Mitie Group PLC (LON:MTO) (LSE:MTO.L) has released a trading update. From 1 April to date, Mitie has experienced the effects of significant economic pressures. Among them are changes to labour legislation, public sector budget cuts and lower forecast UK economic growth rates. Mitie has therefore made cuts to its costs and has changed the way it operates in order to overcome the short term challenges.
Despite contract awards since 1 April, Mitie now believes that the pressures it faces will impact on its trading results for the 2017 financial year. It expects revenue to be modestly lower in H1 than in H1 of financial year 2016 and EBIT to be very significantly lower. The main cause of this is a reduction in higher margin project work volumes and discretionary spend by clients, pricing and cost pressure, as well as the costs of implementing efficiency programmes.
For the full 2017 financial year Mitie expects revenues to rise slightly on financial year 2016. However, EBIT is expected to be materially below management’s expectations due to the challenges it faces and the cost of implementing efficiency programmes.

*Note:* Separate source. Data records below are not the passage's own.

-- ==== Sys2Proof/Machine/Coord.lean ====
section
/-! DEFINITION. Coordination: signals, RDV, groups and barriers, supersteps, range splitting, ticks and copy-tag waits
(spec/05_streams.md R108 to R113, R120 to R127; spec/12_copy.md R284). -/
namespace Sys2Proof.Machine

/-! ## Signals (R111 to R113) -/

/-- SIGSET: set once every earlier access of the stream is performed; the stream does not wait. -/
def execSigset (n : Fin 64) (s : State) : Host.Outcome State Fault Refusal :=
  issue {} (fun s b =>
    let c := s.cur
    if s.streamBusy b c.eng then .ok (sigMarker s c.core c.seat b c.eng n) .next false
    else .ok (s.setBank c.core c.seat (b.setSig n)) .next false) s
/-- SIGCLR: in program order with the stream's own sets. -/
def execSigclr (n : Fin 64) (s : State) : Host.Outcome State Fault Refusal :=
  issue {} (fun s b =>
    if s.ownSetPending b s.cur.eng n then .wait
    else .ok (s.setBank s.cur.core s.cur.seat (b.clrSig n)) .next false) s
/-- SIGWAIT: wait until the signal is set, and clear it, as one action; an acquire event, which a FENCE may hold back (R190). -/
def execSigwait (n : Fin 64) (s : State) : Host.Outcome State Fault Refusal :=
  issue {} (fun s b =>
    if !b.sig n || s.ownSetPending b s.cur.eng n || !s.acquireReady b.job s.cur.eng then .wait
    else .ok (s.setBank s.cur.core s.cur.seat (b.clrSig n)) .next false) s

/-- The core and seat a target value names (R113). -/
def targetCore (a : Word) : Nat := fld a.toNat 2 11
def targetSeat (a : Word) : Nat := fld a.toNat 0 2

/-- SIGX (R113): the value checks, the release, and the signal on its way. -/
def execSigx (a : CReg) (n : Fin 64) (s : State) : Host.Outcome State Fault Refusal :=
  issue { regs := [a] } (fun s b =>
    let t := b.getC a
    if t.toNat ≥ 2 ^ 13 || !s.coreInPart (targetCore t) b.part
        || (targetCore t == s.cur.core && targetSeat t == s.cur.seat) then .trap (mkTrap .illegal t) s
    else if !s.releaseReady b.job .c .system then .wait
    else
      .ok { s with sigs := s.sigs ++ [⟨b.vf, b.part, b.job, seatNo s.cur.core s.cur.seat, t, n, s.cur.ann.late, s.nextId⟩]
                   nextId := s.nextId + 1 } .next true) s

/-- SIGX_DELIVERY (`ev.idx`: the signal on its way): the earliest from one stream to one target arrives first; it is set when the
target's live bank belongs to the VF, else dropped with a SIGXDROP report; either way the SIGX is performed. -/
def execSigxDelivery (s : State) : Host.Outcome State Fault Refusal :=
  match s.sigs[s.cur.ev.idx]? with
  | none => .next s
  | some f =>
    if (s.sigs.take s.cur.ev.idx).any (fun g => g.job == f.job && g.target == f.target) then .next s
    else
      let s := { s with sigs := s.sigs.eraseIdx s.cur.ev.idx }
      let s := match s.bank (targetCore f.target) (targetSeat f.target) with
        | some o =>
          if o.vf = f.vf then s.setBank (targetCore f.target) (targetSeat f.target) (o.setSig f.sig)
          else s.reportVf f.vf { type := 3, strm := 0, cid := cid f.part f.vf, seat := f.src, a1 := f.target.toNat, detail := f.sig }
        | none =>
          s.reportVf f.vf { type := 3, strm := 0, cid := cid f.part f.vf, seat := f.src, a1 := f.target.toNat, detail := f.sig }
      .next (match f.done with | some n => s.mapJob f.job (·.setSig n) | none => s)

/-! ## Groups (R120 to R123) -/

def Partition.group? (p : Partition) (id : Nat) : Option Group := p.groups.find? (·.id == id)
def Partition.setGroup (p : Partition) (g : Group) : Partition :=
  if (p.group? g.id).isSome then { p with groups := p.groups.map fun o => if o.id = g.id then g else o }
  else { p with groups := p.groups ++ [g] }
/-- Completes the open episode when every required member has arrived or left (R123). Streams of other packages go on in theirs. -/
def Group.settle (g : Group) : Group :=
  if g.isOpen && g.required.all g.arrived.contains then
    { g with released := g.released ++ g.arrived.filter (·.pkg = 0), arrived := [], required := [], episode := g.episode + 1,
             isOpen := false }
  else g
/-- A stream leaves a group; the last member dissolves it (R121). -/
def Group.leave (g : Group) (t : StreamId) : Group :=
  ({ g with members := g.members.filter (· != t), required := g.required.filter (· != t),
            arrived := g.arrived.filter (· != t), released := g.released.filter (· != t) } : Group).settle
def Partition.leaveIf (p : Partition) (f : Group → Bool) (t : StreamId) : Partition :=
  { p with groups := (p.groups.map fun g => if f g && g.members.contains t then g.leave t else g).filter (!·.members.isEmpty) }
/-- A stream leaves every group of its partition (R109, R121). -/
def State.leaveAll (s : State) (part : Nat) (t : StreamId) : State :=
  s.setPart part ((s.part part).leaveIf (fun _ => true) t)

/-- A stream adds itself to the arrival set; the first arrival fixes the required members (R122, R123). -/
def Group.arrive (g : Group) (t : StreamId) : Group :=
  let g := if g.isOpen then g else { g with required := g.members, isOpen := true }
  ({ g with arrived := if g.arrived.contains t then g.arrived else g.arrived ++ [t] } : Group).settle

def groupId (a : Word) : Nat := a.toNat % 65536
/-- Whether an earlier stalled JOIN is served before stream `t`'s JOIN of `id` (R121: arrival order). -/
def Partition.joinAhead (p : Partition) (t : StreamId) (id : Nat) : Bool :=
  (p.joinWait.takeWhile (fun w => w.1 != t)).any fun w =>
    w.2 == id || ((p.group? w.2).isNone && (p.group? id).isNone)

/-- JOIN (R121). -/
def execJoin (a : SReg) (s : State) : Host.Outcome State Fault Refusal :=
  issue { regs := a.cregs } (fun s b =>
    let t : StreamId := ⟨b.job, s.cur.eng, 0⟩
    let id := groupId (b.getS a)
    let p := s.part b.part
    let g := p.group? id
    if g.any (·.members.contains t) then .ok s .next false
    else if (p.groups.filter (·.members.contains t)).length ≥ 4 then .trap (trapOf s.cur.eng .illegal (BitVec.ofNat 64 id)) s
    else
      let room := match g with | some g => g.members.length < 4096 | none => p.groups.length < 256
      if room && !p.joinAhead t id then
        let p := { p with joinWait := p.joinWait.filter (fun w => w.1 != t) }
        let p := match g with
          | some g => p.setGroup { g with members := g.members ++ [t] }
          | none => p.setGroup { id := id, members := [t] }
        .ok (s.setPart b.part p) .next false
      else if p.joinWait.contains (t, id) then .wait
      else .hold (s.setPart b.part { p with joinWait := p.joinWait.filter (fun w => w.1 != t) ++ [(t, id)] })) s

They could total £10 million but may deliver up to £15 million of savings in H2.
Mitie has declined by 22.6% today. This takes its fall for 2016 to 34%, which is a worse performance than fellow UK-focused companies such as Tesco PLC (LON:TSCO), Next plc (LON:NXT), Lloyds Banking Group PLC (LON:LLOY) and J Sainsbury plc (LON:SBRY). Tesco is up by 16%, but Lloyds has declined by 22%, Next is 31% lower and Sainsbury’s has slumped by 6%.
In my view, Mitie faces a difficult outlook and it will take the company time to improve its financial performance. It has a P/E of 8.2 using last year’s EPS but this will likely rise if its EPS falls. Therefore, I’ll add it to my watchlist but won’t be buying it at this moment in time.